Peer-Reviewed Publications that Promote the Use of Technology

My annotated bibliography was centered around the use of artificial intelligence (AI) in healthcare. AI is an exciting new discipline that has the potential to drastically change patient care, and as someone who is interested in technological advancement and its medical applications, I believe it to be very promising. AI systems have the potential to assist physicians in making more precise diagnoses, forecasting health outcomes, and creating individualized treatment regimens for each patient by evaluating vast volumes of intricate patient data.
For the purpose of creating this bibliography, I looked through a number of academic databases that the library at my university had access to. Since CINAHL indexes a lot of papers on nursing and allied health, that’s where I started. I also looked up studies on AI’s medicinal applications using MEDLINE and PubMed. Ultimately, I discovered fresh research not included in the earlier databases by using the academic search engine Google Scholar. “Artificial intelligence,” “machine learning,” “deep learning,” “healthcare,” “medicine,” and “clinical decision support” were among the search terms I used. I was able to obtain a large number of current, peer-reviewed studies that examined different applications of AI in medical settings. The publications I chose offered perceptive viewpoints on the benefits and drawbacks of incorporating AI into healthcare systems.

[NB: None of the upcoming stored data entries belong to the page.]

/-- Rounding reaches infinity from half a unit past the largest finite value on. -/
theorem overflow_iff {x : ℚ} {M : Nat}
    (h : ∀ m, |x - units M| ≤ |x - units m| ∧
      (|x - units M| = |x - units m| → units m ≠ units M → M % 2 = 0)) :
    (2:ℚ)^2098 - 2^2044 ≤ x ↔ infMag ≤ M := by
  have hinf := units_inf
  have hmax := units_max
  have pp : (0:ℚ) < 2^2044 := by positivity
  generalize (2:ℚ)^2044 = P at *
  generalize (2:ℚ)^2098 = Q at *
  constructor
  · intro hx
    by_contra hcon
    have hM : M ≤ infMag - 1 := by have := infMag_lt; omega
    have hle : (units M : ℚ) ≤ Q - 2 * P := by
      rw [← hmax]; exact_mod_cast (StrictMono.monotone (fun _ _ h => units_mono h)) hM
    obtain ⟨h1, h2⟩ := h infMag
    rw [hinf] at h1 h2
    have a1 : |x - units M| = x - units M := abs_of_nonneg (by linarith)
    rw [a1] at h1 h2
    rcases le_or_gt x Q with hxq | hxq
    · rw [abs_of_nonpos (by linarith)] at h1 h2
      have heq : (units M : ℚ) = units (infMag - 1) := by rw [hmax]; linarith
      have hMe : M = infMag - 1 := units_injective (by exact_mod_cast heq)
      have := h2 (by linarith) (by rw [hMe]; exact (units_mono (by decide : infMag - 1 < infMag)).ne')
      rw [hMe] at this
      exact absurd this (by decide)
    · rw [abs_of_nonneg (by linarith)] at h1; linarith
  · intro hM
    have h1 := (h (infMag - 1)).1
    have hle : Q ≤ (units M : ℚ) := by
      rw [← hinf]; exact_mod_cast (StrictMono.monotone (fun _ _ h => units_mono h)) hM
    rw [hmax] at h1
    by_contra hcon
    rw [not_le] at hcon
    rw [abs_of_nonpos (by linarith)] at h1
    have : |x - (Q - 2 * P)| < P := by
      by_cases hc : x ≤ Q - 2 * P
      · exfalso
        rw [abs_of_nonpos (by linarith)] at h1
        linarith
      · rw [abs_of_nonneg (by linarith)]; linarith
    linarith

/-- A number of the other sign is no nearer. -/
theorem abs_sub_le_signed {x y e s : ℚ} (hx : 0 ≤ x) (hy : 0 ≤ y) (he : e = 1 ∨ e = -1) (hs : s = 1 ∨ s = -1) :
    |x - y| ≤ |e * x - s * y| := by
  rcases he with rfl | rfl <;> rcases hs with rfl | rfl
  · simp
  · rw [abs_of_nonneg (a := 1 * x - -1 * y) (by linarith), abs_le]; constructor <;> linarith
  · rw [abs_of_nonpos (a := -1 * x - 1 * y) (by linarith), abs_le]; constructor <;> linarith
  · rw [show -1 * x - -1 * y = -(x - y) by ring, abs_neg]

theorem signed_eq {x y e s : ℚ} (hx : 0 < x) (hy : 0 ≤ y) (he : e = 1 ∨ e = -1) (hs : s = 1 ∨ s = -1)
    (h : |x - y| = |e * x - s * y|) : e * y = s * y := by
  rcases he with rfl | rfl <;> rcases hs with rfl | rfl
  · rfl
  · rw [abs_of_nonneg (a := 1 * x - -1 * y) (by linarith)] at h
    rcases abs_cases (x - y) with ⟨h', _⟩ | ⟨h', _⟩ <;> linarith
  · rw [abs_of_nonpos (a := -1 * x - 1 * y) (by linarith)] at h
    rcases abs_cases (x - y) with ⟨h', _⟩ | ⟨h', _⟩ <;> linarith
  · rfl

/-- roundMag rounds correctly: a non-zero number of n / d units of 2^-1074, with its sign (R131). -/
theorem roundsTo_roundMag (neg : Bool) {n d : Nat} (hn : 0 < n) (hd : 0 < d) :
    roundsTo ((if neg then -1 else 1) * ((n:ℚ)/d) / unitScale) (ofSignMag neg (roundMag n d)) := by
  obtain ⟨⟨hq1, hq2⟩, hnear⟩ := core_round n d hd
  have hform := units_form (Nat.log2 (n/d) - 52) (roundDiv n (d * 2 ^ (Nat.log2 (n/d) - 52))) hq1 hq2
  simp only [← hform] at hnear
  have hr : roundMag n d = min ((Nat.log2 (n/d) - 52) * 2^52 + roundDiv n (d * 2 ^ (Nat.log2 (n/d) - 52))) infMag := rfl
  have hpar : ∀ q k, q % 2 = 0 → (k * 2^52 + q) % 2 = 0 := by intro q k h; omega
  replace hnear := fun m => And.intro (hnear m).1 (fun h h' => hpar _ (Nat.log2 (n/d) - 52) ((hnear m).2 h h'))
  generalize (Nat.log2 (n/d) - 52) * 2^52 + roundDiv n (d * 2 ^ (Nat.log2 (n/d) - 52)) = M at *
  have hlt : roundMag n d < 2^63 := by rw [hr]; exact (min_le_right _ _).trans_lt infMag_lt
  have hx0 : (0:ℚ) < (n:ℚ)/d := by
    have : (0:ℚ) < n := by exact_mod_cast hn
    have : (0:ℚ) < d := by exact_mod_cast hd
    positivity
  generalize (n:ℚ)/d = x at *
  have hover := overflow_iff hnear
  have hmag := magBits_ofSignMag neg hlt
  have hthr := threshold
  have hu := unitScale_pos
  have hv := value_ofSignMag neg hlt
  obtain ⟨e, he, hneg⟩ : ∃ e : ℚ, (e = 1 ∨ e = -1) ∧ (if neg then (-1:ℚ) else 1) = e := by
    cases neg <;> simp
  have hsign : signBit (ofSignMag neg (roundMag n d)) = decide (e * x / unitScale < 0) := by
    rw [signBit_ofSignMag neg hlt, ← hneg]
    have := div_pos hx0 hu
    cases neg
    · rw [if_neg (by decide), one_mul, decide_eq_false (not_lt.mpr this.le)]
    · rw [if_pos rfl, neg_one_mul, neg_div, decide_eq_true (by linarith)]
  have hvz : ∀ z, ∃ s : ℚ, (s = 1 ∨ s = -1) ∧ value z = s * units (magBits z) / unitScale := by
    intro z
    rw [value_eq]
    refine ⟨if signBit z then -1 else 1, ?_, rfl⟩
    cases signBit z <;> simp
  rw [hneg] at hv ⊢
  refine ⟨hsign, ?_⟩
  rw [← hthr] at hover
  generalize (unitScale:ℚ) = u at *
  have habs : |e * x / u| = x / u := by
    rw [abs_div, abs_mul, abs_of_pos hu, abs_of_pos hx0]
    rcases he with rfl | rfl <;> norm_num
  rw [habs]
  rw [← le_div_iff₀ hu] at hover
  by_cases hb : infMag ≤ M
  · rw [if_pos (hover.mpr hb), isInf, hmag, hr, min_eq_right hb]
    exact decide_eq_true rfl
  · rw [if_neg (fun h => hb (hover.mp h))]
    have hrm : roundMag n d = M := by rw [hr]; exact min_eq_left (by omega)
    refine ⟨by rw [isFinite, hmag, hrm]; exact decide_eq_true (not_le.mp hb), fun z _ => ?_⟩
    obtain ⟨s, hs, hzv⟩ := hvz z
    rw [hzv, hv, hrm]
    have hm0 : (0:ℚ) ≤ units (magBits z) := Nat.cast_nonneg _
    have l1 : |e * x / u - e * units M / u| = |x - units M| / u := by
      rw [← sub_div, abs_div, abs_of_pos hu, ← mul_sub, abs_mul]
      rcases he with rfl | rfl <;> simp
    have l2 := abs_sub_le_signed hx0.le hm0 he hs
    have l3 : |e * x / u - s * units (magBits z) / u| = |e * x - s * units (magBits z)| / u := by
      rw [← sub_div, abs_div, abs_of_pos hu]
    obtain ⟨n1, n2⟩ := hnear (magBits z)
    rw [l1, l3]
    refine ⟨div_le_div_of_nonneg_right (n1.trans l2) hu.le, fun heq hne => ?_⟩
    have heq' := (div_left_inj' hu.ne').mp heq
    have h1 : |x - units M| = |x - units (magBits z)| := le_antisymm n1 (heq' ▸ l2)
    have hM : M % 2 = 0 := by
      refine n2 h1 fun hu2 => hne ?_
      rw [← hu2] at heq' ⊢
      rw [signed_eq hx0 hm0 he hs heq']
    rw [hrm] at hmag
    rw [fracField, hmag]
    omega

Bibliography with annotations

Kundu, R., Das, R., Geem, Z. W., Han, G.-T., & Sarkar, R. (2021). Pneumonia detection in chest X-ray images using an ensemble of deep learning models. PLoS ONE, 16(9), e0256630. https://doi.org/10.1371/journal.pone.0256630

In order to assess the convolutional neural network CheXNet’s diagnostic performance in comparison to that of radiologists in practice, a sizable dataset of chest radiographs was employed for training. The ChestX-ray14 dataset, which has over 100,000 X-ray pictures annotated for various thoracic diseases, was used by the researchers to train CheXNet. To create a performance standard for radiologists, they then had four active radiologists independently annotate a test set of 420 photographs. In the same test set, CheXNet outperformed the average radiologist with an F1 score of 0.435 for pneumonia detection. This illustrates that CheXNet can diagnose pneumonia at a level that is higher than that of most practicing radiologists. However, the authors point out that automated pneumonia identification at the expert level could enhance healthcare delivery and access to medical expertise, particularly in places lacking qualified radiologists, with regard to the influence on patient safety and quality of care. Relevance to the healthcare team and nursing practice: workflows could be streamlined by artificial intelligence supporting medical imaging analysis.